(Stored data)
□ □ □ □ □
-- ==== Sys2Proof/Decode.lean ====
section
/-! DEFINITION. The decoder (spec/30_encoding.md R70, R71, R78), total on any bytes and rejecting by
name, and after it the encoder, written from the opcode map R74. -/

namespace Sys2Proof

/-- Why bytes are no instruction: the rows of R75 that match no pattern, and a byte list too short to
hold a word. (`0nnn` words are decoded, to `Instr.sys`, which always faults.) -/
inductive Illegal where
  /-- `5xyN`, `N != 0`. -/
  | family5 (n4 : Nibble)
  /-- `8xyN`, `N` in 8, 9, A, B, C, D, F. -/
  | family8 (n4 : Nibble)
  /-- `9xyN`, `N != 0`. -/
  | family9 (n4 : Nibble)
  /-- `ExKK`, `KK` neither 9E nor A1. -/
  | familyE (kk : Byte)
  /-- `FxKK`, `KK` none of 07, 0A, 15, 18, 1E, 29, 33, 55, 65. -/
  | familyF (kk : Byte)
  /-- Fewer than the two bytes of a word (R70). -/
  | truncated
  deriving DecidableEq, Repr

/-- `n1`, bits 15:12: the family (R71). -/
def fieldN1 (w : Word) : Nibble := w.extractLsb' 12 4

/-- `x`, bits 11:8 (R71). -/
def fieldX (w : Word) : Nibble := w.extractLsb' 8 4

/-- `y`, bits 7:4 (R71). -/
def fieldY (w : Word) : Nibble := w.extractLsb' 4 4

/-- `n` or `n4`, bits 3:0 (R71). -/
def fieldN (w : Word) : Nibble := w.extractLsb' 0 4

/-- `kk`, bits 7:0 (R71). -/
def fieldKK (w : Word) : Byte := w.extractLsb' 0 8

/-- `nnn`, bits 11:0 (R71). -/
def fieldNNN (w : Word) : Addr12 := w.extractLsb' 0 12

/-- Big-endian assembly of a word (R56, R70): the byte at the lower address is bits 15:8. -/
def wordOfBytes (hi lo : Byte) : Word := hi ++ lo

/-- `word[15:8]`, the byte stored at the lower address (R70). -/
def highByte (w : Word) : Byte := w.extractLsb' 8 8

/-- `word[7:0]` (R70). -/
def lowByte (w : Word) : Byte := w.extractLsb' 0 8

/-- Family 8, by the last nibble (R78). -/
def decodeAlu (x y n4 : Nibble) : Except Illegal Instr :=
  match n4 with
  | 0x0#4 => .ok (.ldReg x y)
  | 0x1#4 => .ok (.orReg x y)
  | 0x2#4 => .ok (.andReg x y)
  | 0x3#4 => .ok (.xorReg x y)
  | 0x4#4 => .ok (.addReg x y)
  | 0x5#4 => .ok (.subReg x y)
  | 0x6#4 => .ok (.shr x y)
  | 0x7#4 => .ok (.subn x y)
  | 0xE#4 => .ok (.shl x y)
  | _ => .error (.family8 n4)

/-- Family E, by the low byte (R78). -/
def decodeKey (x : Nibble) (kk : Byte) : Except Illegal Instr :=
  match kk with
  | 0x9E#8 => .ok (.skp x)
  | 0xA1#8 => .ok (.sknp x)
  | _ => .error (.familyE kk)

/-- Family F, by the low byte (R78). -/
def decodeMisc (x : Nibble) (kk : Byte) : Except Illegal Instr :=
  match kk with
  | 0x07#8 => .ok (.ldVxDt x)
  | 0x0A#8 => .ok (.ldVxK x)
  | 0x15#8 => .ok (.ldDtVx x)
  | 0x18#8 => .ok (.ldStVx x)
  | 0x1E#8 => .ok (.addI x)
  | 0x29#8 => .ok (.ldF x)
  | 0x33#8 => .ok (.ldB x)
  | 0x55#8 => .ok (.ldMemVx x)
  | 0x65#8 => .ok (.ldVxMem x)
  | _ => .error (.familyF kk)

/-- Family 0: the two `FIXED` words before `0nnn` (R78). -/
def decodeFixed (w : Word) : Instr :=
  if w = 0x00E0#16 then .cls else if w = 0x00EE#16 then .ret else .sys (fieldNNN w)

/-- `decode(word)` of R78: total on all 65,536 words, a function of the word alone. -/
def decodeWord (w : Word) : Except Illegal Instr :=
  match fieldN1 w with
  | 0x0#4 => .ok (decodeFixed w)
  | 0x1#4 => .ok (.jp (fieldNNN w))
  | 0x2#4 => .ok (.call (fieldNNN w))
  | 0x3#4 => .ok (.seImm (fieldX w) (fieldKK w))
  | 0x4#4 => .ok (.sneImm (fieldX w) (fieldKK w))
  | 0x5#4 => if fieldN w = 0#4 then .ok (.seReg (fieldX w) (fieldY w)) else .error (.family5 (fieldN w))
  | 0x6#4 => .ok (.ldImm (fieldX w) (fieldKK w))
  | 0x7#4 => .ok (.addImm (fieldX w) (fieldKK w))
  | 0x8#4 => decodeAlu (fieldX w) (fieldY w) (fieldN w)
  | 0x9#4 => if fieldN w = 0#4 then .ok (.sneReg (fieldX w) (fieldY w)) else .error (.family9 (fieldN w))
  | 0xA#4 => .ok (.ldI (fieldNNN w))
  | 0xB#4 => .ok (.jpV0 (fieldNNN w))
  | 0xC#4 => .ok (.rnd (fieldX w) (fieldKK w))
  | 0xD#4 => .ok (.drw (fieldX w) (fieldY w) (fieldN w))
  | 0xE#4 => decodeKey (fieldX w) (fieldKK w)
  | _ => decodeMisc (fieldX w) (fieldKK w)    -- 0xF

/-- The decoder on bytes as memory holds them, lowest address first (R70), with the bytes after the
instruction. -/
def decode : List Byte → Except Illegal (Instr × List Byte)
  | hi :: lo :: rest =>
    match decodeWord (wordOfBytes hi lo) with
    | .ok i => .ok (i, rest)
    | .error e => .error e
  | _ => .error .truncated

/-- Format `NNN` (R72). -/
def packNNN (family : Nibble) (nnn : Addr12) : Word := family ++ nnn

/-- Formats `XKK` and `XSS` (R72): `kk` an immediate or an 8-bit sub-opcode. -/
def packXKK (family x : Nibble) (kk : Byte) : Word := family ++ x ++ kk

/-- Format `XYN` (R72): `n` a sub-opcode or a row count. -/
def packXYN (family x y n : Nibble) : Word := family ++ x ++ y ++ n

/-- The word of an instruction: the match values of R74 with the fields of R72 filled in. -/
def encode : Instr → Word
  | .cls => 0x00E0#16
  | .ret => 0x00EE#16
  | .sys nnn => packNNN 0x0#4 nnn
  | .jp nnn => packNNN 0x1#4 nnn
  | .call nnn => packNNN 0x2#4 nnn
  | .seImm x kk => packXKK 0x3#4 x kk
  | .sneImm x kk => packXKK 0x4#4 x kk
  | .seReg x y => packXYN 0x5#4 x y 0x0#4
  | .ldImm x kk => packXKK 0x6#4 x kk
  | .addImm x kk => packXKK 0x7#4 x kk
  | .ldReg x y => packXYN 0x8#4 x y 0x0#4
  | .orReg x y => packXYN 0x8#4 x y 0x1#4
  | .andReg x y => packXYN 0x8#4 x y 0x2#4
  | .xorReg x y => packXYN 0x8#4 x y 0x3#4
  | .addReg x y => packXYN 0x8#4 x y 0x4#4
  | .subReg x y => packXYN 0x8#4 x y 0x5#4
  | .shr x y => packXYN 0x8#4 x y 0x6#4
  | .subn x y => packXYN 0x8#4 x y 0x7#4
  | .shl x y => packXYN 0x8#4 x y 0xE#4
  | .sneReg x y => packXYN 0x9#4 x y 0x0#4
  | .ldI nnn => packNNN 0xA#4 nnn
  | .jpV0 nnn => packNNN 0xB#4 nnn
  | .rnd x kk => packXKK 0xC#4 x kk
  | .drw x y n => packXYN 0xD#4 x y n
  | .skp x => packXKK 0xE#4 x 0x9E#8
  | .sknp x => packXKK 0xE#4 x 0xA1#8
  | .ldVxDt x => packXKK 0xF#4 x 0x07#8
  | .ldVxK x => packXKK 0xF#4 x 0x0A#8
  | .ldDtVx x => packXKK 0xF#4 x 0x15#8
  | .ldStVx x => packXKK 0xF#4 x 0x18#8
  | .addI x => packXKK 0xF#4 x 0x1E#8
  | .ldF x => packXKK 0xF#4 x 0x29#8
  | .ldB x => packXKK 0xF#4 x 0x33#8
  | .ldMemVx x => packXKK 0xF#4 x 0x55#8
  | .ldVxMem x => packXKK 0xF#4 x 0x65#8

/-- The two bytes of an instruction in memory order (R70, R79). -/
def encodeBytes (i : Instr) : List Byte := [highByte (encode i), lowByte (encode i)]

/-- The word of an instruction given as the opcode table numbers its bits: bit 0 is the word's least
significant bit, every bit from `nbits` up is 0. An instruction is one word, so no later word is
read. -/
def tableWord (nbits w : Nat) : Word := BitVec.ofNat 16 (w % 2 ^ nbits)

/-- What the decoder reads from an instruction whose bits are `w`, numbered as spec/opcode_table.json
numbers them, laid out as memory holds it (big-endian, R70). -/
def decodeTableWord (nbits w : Nat) : Option Instr :=
  match decode [highByte (tableWord nbits w), lowByte (tableWord nbits w)] with
  | .ok (i, _) => some i
  | .error _ => none

end Sys2Proof
end

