/-- Settles O12: the fault of the word is the instruction's own, which is raised; without one its effect leaves the
latch alone. -/
theorem instructionFaultsExactlyWhenItsWordDoes : Obligations.InstructionFaultsExactlyWhenItsWordDoes := by
  unfold Obligations.InstructionFaultsExactlyWhenItsWordDoes
  intro i s wf
  rw [faultOfWord_encode s wf]
  obtain ⟨k, hk, he⟩ | ⟨noFault, t, he, e⟩ := hasOutcome s i
  · rw [hk]
    refine ⟨_, he, ⟨rfl, rfl, rfl, rfl⟩, ?_, ?_, ?_, ?_, ?_, nofun⟩
    · rintro _ ⟨⟩; exact s.tookFault_raise k i
    all_goals rintro ⟨⟩; rfl
  · rw [noFault]
    exact ⟨t, he, e.keepsInputs, nofun, nofun, nofun, nofun, nofun, fun _ => e.keepsLatch⟩

end Sys2Proof.Machine
end

section
/-! The host's ports (spec/60_exceptions.md R209, spec/70_reset_and_hazards.md R230, R232): the keys after `set_key`,
and the invariant after every move. -/

namespace Sys2Proof.Machine

variable {s t : State}

/-- A key read after `set_key` (R209). -/
@[simp] theorem State.key_setKey (s : State) (k j : Nibble) (b : Bool) :
    (s.setKey k b).key j = if j = k then b else s.key j := by
  simp only [State.key, State.setKey_keys, Vector.getElem_set, Nibble.toNat_inj, eq_comm]

/-- Settles O22: one slot of `KEYS` is written, and no other field. -/
theorem setKeyWritesOneFlag : Obligations.SetKeyWritesOneFlag := by
  unfold Obligations.SetKeyWritesOneFlag
  exact fun s k b => ⟨fun j => s.key_setKey k j b, rfl⟩

/-- What `load` answers when the image fits (R232). -/
theorem State.load_ok {image : List Byte} (h : s.load image = .ok t) :
    image.length ≤ Config.maxProg ∧ t = s.setMem (Memory.writeRange s.mem Config.progBase image) := by
  unfold State.load at h
  split at h
  · cases h
  · next fits => exact ⟨Nat.not_lt.1 fits, (Except.ok.inj h).symm⟩

/-- The invariant speaks of no key (R209, D17). -/
theorem State.inv_setKey (k : Nibble) (b : Bool) (inv : s.Inv) : (s.setKey k b).Inv := inv

/-- The invariant speaks of no input. -/
theorem State.inv_withInputs (r : Byte) (e : Bool) (inv : s.Inv) : (s.withInputs r e).Inv := inv

/-- `reset` with any font sets up the invariant: the 80 bytes are stored into the memory of reset (R230). -/
theorem State.inv_resetPort (s : State) (font : Vector Byte 80) : (s.resetPort font).Inv := by
  have fits : 0 + font.toList.length ≤ Config.memSize := by rw [Vector.length_toList]; decide
  exact State.inv_of_running (Memory.writeRange_wf _ _ _ Memory.reset_wf fits) rfl ⟨rfl, rfl, rfl⟩

/-- `load` keeps the invariant of an engine that is not halted: an image that fits ends inside memory (R232). -/
theorem State.inv_load {image : List Byte} (inv : s.Inv) (running : s.halt = false) (h : s.load image = .ok t) :
    t.Inv := by
  obtain ⟨mem, clear, -⟩ := inv
  obtain ⟨fits, rfl⟩ := State.load_ok h
  have inside : Config.progBase + image.length ≤ Config.memSize := Nat.add_le_add_left fits _
  exact State.inv_of_running (Memory.writeRange_wf _ _ _ mem inside) running (clear running)

/-- Settles O16, port by port. -/
theorem portsKeepInvariant : Obligations.PortsKeepInvariant := by
  unfold Obligations.PortsKeepInvariant
  exact ⟨fun _ k b => State.inv_setKey k b, fun _ r e => State.inv_withInputs r e, State.inv_resetPort,
    fun _ _ _ => State.inv_load⟩

end Sys2Proof.Machine
end

section
/-! No instruction but `Cxkk` reads the random input (spec/60_exceptions.md R211). As with another screen: each
operation that branches or recurses commutes with another input, every other one by computation. -/

namespace Sys2Proof.Machine

variable (s : State) (r : Option Byte) (c : Nat)

/-- `s` with `r` presented on `rnd` and its free values counted from `c` (R100, log entry 1). -/
def State.setRnd : State := { s with rndIn := r, cycle := c }

@[simp] theorem State.pc_setRnd : (s.setRnd r c).pc = s.pc := rfl
@[simp] theorem State.reg_setRnd (x : Nibble) : (s.setRnd r c).reg x = s.reg x := rfl
@[simp] theorem State.dataAddr_setRnd : (s.setRnd r c).dataAddr = s.dataAddr := rfl
@[simp] theorem State.regBlock_setRnd (x : Nibble) : (s.setRnd r c).regBlock x = s.regBlock x := rfl
@[simp] theorem State.memRead_setRnd (a n : Nat) : (s.setRnd r c).memRead a n = s.memRead a n := rfl
@[simp] theorem State.key_setRnd (k : Nibble) : (s.setRnd r c).key k = s.key k := rfl
@[simp] theorem State.lowestKey_setRnd : (s.setRnd r c).lowestKey = s.lowestKey := rfl

theorem State.skipIf_setRnd (b : Bool) : (s.setRnd r c).skipIf b = (s.skipIf b).setRnd r c := by
  rw [State.skipIf_eq, State.skipIf_eq]; rfl

theorem State.pop_setRnd : (s.setRnd r c).pop = s.pop.map fun p => (p.1, p.2.setRnd r c) := by
  cases s with
  | mk _ _ _ sp => obtain ⟨_ | k, h⟩ := sp <;> rfl

theorem State.push_setRnd (w : Word) : (s.setRnd r c).push w = (s.push w).map (·.setRnd r c) := by
  rw [State.push, State.push, apply_dite (Option.map _)]; rfl

theorem State.memWrite_setRnd (a : Nat) (bs : List Byte) :
    (s.setRnd r c).memWrite a bs = (s.memWrite a bs).map (·.setRnd r c) := by
  rw [State.memWrite_eq, State.memWrite_eq, apply_ite (Option.map _)]; rfl

theorem State.setRegsFrom_setRnd (k : Nat) (bs : List Byte) :
    (s.setRnd r c).setRegsFrom k bs = (s.setRegsFrom k bs).setRnd r c := by
  induction bs generalizing s k with
  | nil => rfl
  | cons b bs ih => exact ih (s.setReg (BitVec.ofNat 4 k) b) (k + 1)

/-- Every instruction but `Cxkk` commutes with putting another random input in place (R211): where it branches,
both states take the same branch. -/
theorem exec_setRnd {i : Instr} (nrnd : ∀ x kk, i ≠ .rnd x kk) :
    exec i (s.setRnd r c) = mapNext (·.setRnd r c) (exec i s) := by
  cases i
  case rnd x kk => exact absurd rfl (nrnd x kk)
  case seImm | sneImm | seReg | sneReg => exact congrArg Host.Outcome.next (s.skipIf_setRnd r c _)
  case ret =>
    simp only [exec, execRet, State.pop_setRnd]
    cases s.pop <;> rfl
  case call =>
    simp only [exec, execCall, State.pc_setRnd, State.push_setRnd]
    cases s.push (s.pc + 2#16) <;> rfl
  case drw x y n =>
    simp only [exec, execDrw, State.dataAddr_setRnd, State.memRead_setRnd]
    cases s.memRead s.dataAddr n.toNat <;> rfl
  case skp x | sknp x =>
    simp only [exec, execSkp, execSknp, State.reg_setRnd, State.key_setRnd, State.skipIf_setRnd]
    cases keyIndex (s.reg x) <;> rfl
  case ldVxK =>
    simp only [exec, execLdVxK, State.lowestKey_setRnd]
    cases s.lowestKey <;> rfl
  case ldB x =>
    simp only [exec, execLdB, State.dataAddr_setRnd, State.reg_setRnd, State.memWrite_setRnd]
    cases s.memWrite s.dataAddr (decimalDigits (s.reg x)) <;> rfl
  case ldMemVx x =>
    simp only [exec, execLdMemVx, State.dataAddr_setRnd, State.regBlock_setRnd, State.memWrite_setRnd]
    cases s.memWrite s.dataAddr (s.regBlock x) <;> rfl
  case ldVxMem x =>
    simp only [exec, execLdVxMem, State.dataAddr_setRnd, State.memRead_setRnd, State.setRegsFrom_setRnd]
    cases s.memRead s.dataAddr (x.toNat + 1) <;> rfl
  all_goals rfl

/-- Settles O58: the instruction with the other random input ends in the same state with the other input. -/
theorem randomInputReachesOnlyRnd : Obligations.RandomInputReachesOnlyRnd := by
  unfold Obligations.RandomInputReachesOnlyRnd
  intro i s t r c nrnd h
  exact (exec_setRnd s r c nrnd).trans (congrArg (mapNext _) h)

end Sys2Proof.Machine
end

section
/-! Reset, load and the life they begin (spec/70_reset_and_hazards.md R230 to R234): what a byte reads as after the
`reset` input, what `load` answers on both sides of 3584 bytes, and the invariant along every life. -/

namespace Sys2Proof.Machine

variable {s t : State}

/-- Every register is zero after reset (R231). -/
@[simp] theorem State.reg_reset (r : Nibble) : State.reset.reg r = 0#8 := Vector.getElem_replicate r.isLt

/-- Settles O18: `Vector.replicate` gives the registers, and the frame buffer is the dark one. -/
theorem resetEntryState : Obligations.ResetEntryState := by
  unfold Obligations.ResetEntryState
  exact ⟨rfl, rfl, State.reg_reset, rfl, rfl, rfl, FrameBuffer.cell_dark⟩

/-- Below 0x050 a byte is the font's after the `reset` input (R51, R230). -/
theorem State.byteAt_resetPort_font (s : State) (font : Vector Byte 80) {a : Nat} (h : a < 80) :
    (s.resetPort font).byteAt a = font[a] := by
  have inFont : a < font.toList.length := by rwa [Vector.length_toList]
  have stored := Memory.read_writeRange_add State.reset.mem 0 inFont
  rwa [Nat.zero_add, Vector.getElem_toList] at stored

/-- From 0x050 on a byte is zero after the `reset` input: the font does not reach it (R230). -/
theorem State.byteAt_resetPort_above (s : State) (font : Vector Byte 80) {a : Nat} (h : 80 ≤ a) :
    (s.resetPort font).byteAt a = 0#8 := by
  have kept : KeepsMemOutside 0 font.toList.length State.reset (s.resetPort font) :=
    State.keepsMemOutside_writeRange rfl
  have outside : ¬(0 ≤ a ∧ a < 0 + font.toList.length) := by rw [Vector.length_toList]; omega
  exact (kept a outside).trans (Memory.base_above a h)

/-- Settles O20: memory byte by byte and by the invariant that `reset` sets up, every other field by the definition
of the port. -/
theorem resetPortClearsEverything : Obligations.ResetPortClearsEverything := by
  unfold Obligations.ResetPortClearsEverything
  intro s font
  obtain ⟨memWf, -, -⟩ := s.inv_resetPort font
  exact ⟨fun _ => s.byteAt_resetPort_font font, fun _ => s.byteAt_resetPort_above font, memWf, rfl⟩

/-- An image of at most 3584 bytes is stored at 0x200 (R232). -/
theorem State.load_of_fits (s : State) {image : List Byte} (fits : image.length ≤ Config.maxProg) :
    s.load image = .ok (s.setMem (Memory.writeRange s.mem Config.progBase image)) :=
  if_neg (Nat.not_lt.2 fits)

/-- A longer image is refused on its length alone (R233). -/
theorem State.load_of_tooLarge (s : State) {image : List Byte} (tooLarge : image.length > Config.maxProg) :
    s.load image = .error .programTooLarge :=
  if_pos tooLarge

/-- Settles O21, on the two sides of the bound: the image is one stored run, or nothing is stored. -/
theorem loadCopiesTheImage : Obligations.LoadCopiesTheImage := by
  unfold Obligations.LoadCopiesTheImage
  intro s image
  refine ⟨fun fits => ⟨_, s.load_of_fits fits, fun k h => ?_, ?_, rfl⟩, s.load_of_tooLarge⟩
  · exact Memory.read_writeRange_add s.mem Config.progBase h
  · exact State.keepsMemOutside_writeRange rfl

/-- Every state of a life meets the invariant: `reset` and `load` set it up, and each move keeps it (R234). -/
theorem Reachable.inv (h : Reachable s) : s.Inv := by
  induction h with
  | boot s _ font _ loaded => exact State.inv_load (s.inv_resetPort font) rfl loaded
  | cycle s t _ stepped inv => exact stepKeepsInvariant s t inv stepped
  | inputs _ rnd timerEn _ inv => exact State.inv_withInputs rnd timerEn inv
  | key _ index pressed _ inv => exact State.inv_setKey index pressed inv

/-- Settles O17: the invariant along every life, and a cycle that answers from every state. -/
theorem reachableStatesMeetInvariant : Obligations.ReachableStatesMeetInvariant := by
  unfold Obligations.ReachableStatesMeetInvariant
  intro s reachable
  obtain ⟨t, stepped, -⟩ := step_cycle s
  exact ⟨reachable.inv, t, stepped⟩

end Sys2Proof.Machine
end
□ □ □ □ □
Aim of the exercise: Could you restate, word for word, every line from the one containing "intro s font" through the last line of the records above, and nothing more?

Solution for this exercise:
  intro s font
  obtain ⟨memWf, -, -⟩ := s.inv_resetPort font
  exact ⟨fun _ => s.byteAt_resetPort_font font, fun _ => s.byteAt_resetPort_above font, memWf, rfl⟩

/-- An image of at most 3584 bytes is stored at 0x200 (R232). -/
theorem State.load_of_fits (s : State) {image : List Byte} (fits : image.length ≤ Config.maxProg) :
    s.load image = .ok (s.setMem (Memory.writeRange s.mem Config.progBase image)) :=
  if_neg (Nat.not_lt.2 fits)

/-- A longer image is refused on its length alone (R233). -/
theorem State.load_of_tooLarge (s : State) {image : List Byte} (tooLarge : image.length > Config.maxProg) :
    s.load image = .error .programTooLarge :=
  if_pos tooLarge

/-- Settles O21, on the two sides of the bound: the image is one stored run, or nothing is stored. -/
theorem loadCopiesTheImage : Obligations.LoadCopiesTheImage := by
  unfold Obligations.LoadCopiesTheImage
  intro s image
  refine ⟨fun fits => ⟨_, s.load_of_fits fits, fun k h => ?_, ?_, rfl⟩, s.load_of_tooLarge⟩
  · exact Memory.read_writeRange_add s.mem Config.progBase h
  · exact State.keepsMemOutside_writeRange rfl

/-- Every state of a life meets the invariant: `reset` and `load` set it up, and each move keeps it (R234). -/
theorem Reachable.inv (h : Reachable s) : s.Inv := by
  induction h with
  | boot s _ font _ loaded => exact State.inv_load (s.inv_resetPort font) rfl loaded
  | cycle s t _ stepped inv => exact stepKeepsInvariant s t inv stepped
  | inputs _ rnd timerEn _ inv => exact State.inv_withInputs rnd timerEn inv
  | key _ index pressed _ inv => exact State.inv_setKey index pressed inv

/-- Settles O17: the invariant along every life, and a cycle that answers from every state. -/
theorem reachableStatesMeetInvariant : Obligations.ReachableStatesMeetInvariant := by
  unfold Obligations.ReachableStatesMeetInvariant
  intro s reachable
  obtain ⟨t, stepped, -⟩ := step_cycle s
  exact ⟨reachable.inv, t, stepped⟩

end Sys2Proof.Machine
end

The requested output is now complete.